Your task
Filter the records down to the lines that hold the word "over", and copy each of those lines.
--- Data for review Enclosed Below ---
-- ==== Sys2Proof/Laws/Bits.lean ====
section
/-!
SUPPORT. The laws of the bit-field helpers: a word and its two bytes, and a byte as a number below 256, over which a proof can go
case by case.
-/

namespace Sys2Proof.Machine

@[simp] theorem hi_word (h l : Byte) : hi (word h l) = h := BitVec.extractLsb'_append_eq_left

@[simp] theorem lo_word (h l : Byte) : lo (word h l) = l := BitVec.extractLsb'_append_eq_right

@[simp] theorem word_hi_lo (a : Addr) : word (hi a) (lo a) = a := by
  unfold word hi lo
  exact (BitVec.extractLsb'_append_extractLsb'_eq_extractLsb' (by rfl)).trans (by simp)

theorem word_toNat (h l : Byte) : (word h l).toNat = h.toNat * 256 + l.toNat := by
  have := l.isLt
  simp only [word, BitVec.toNat_append, Nat.shiftLeft_eq]
  rw [Nat.mul_comm h.toNat, ← Nat.two_pow_add_eq_or_of_lt this]

theorem hi_toNat (a : Addr) : (hi a).toNat = a.toNat / 256 := by
  have := a.isLt
  simp only [hi, BitVec.extractLsb'_toNat, Nat.shiftRight_eq_div_pow]
  omega

theorem lo_toNat (a : Addr) : (lo a).toNat = a.toNat % 256 := by
  simp only [lo, BitVec.extractLsb'_toNat, Nat.shiftRight_eq_div_pow]
  omega

theorem zext16_toNat (b : Byte) : (zext16 b).toNat = b.toNat := by
  have := b.isLt
  simp only [zext16, BitVec.toNat_setWidth]
  omega

theorem stackAddr_toNat (sp : Byte) : (stackAddr sp).toNat = 256 + sp.toNat := by
  rw [stackAddr, word_toNat]
  rfl

/-- Different stack pointers address different stack cells. -/
theorem stackAddr_inj {p q : Byte} (h : stackAddr p = stackAddr q) : p = q := by
  have := congrArg BitVec.toNat h
  rw [stackAddr_toNat, stackAddr_toNat] at this
  exact BitVec.eq_of_toNat_eq (by omega)

/-- A byte is the numeral of a number below 256: `interval_cases` then goes over its values. -/
theorem byte_num (b : Byte) : ∃ n < 256, b = BitVec.ofNat 8 n := ⟨b.toNat, b.isLt, by simp⟩

end Sys2Proof.Machine
end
--- End of Enclosed Data for review ---
The answer
SUPPORT. The laws of the bit-field helpers: a word and its two bytes, and a byte as a number below 256, over which a proof can go
/-- A byte is the numeral of a number below 256: `interval_cases` then goes over its values. -/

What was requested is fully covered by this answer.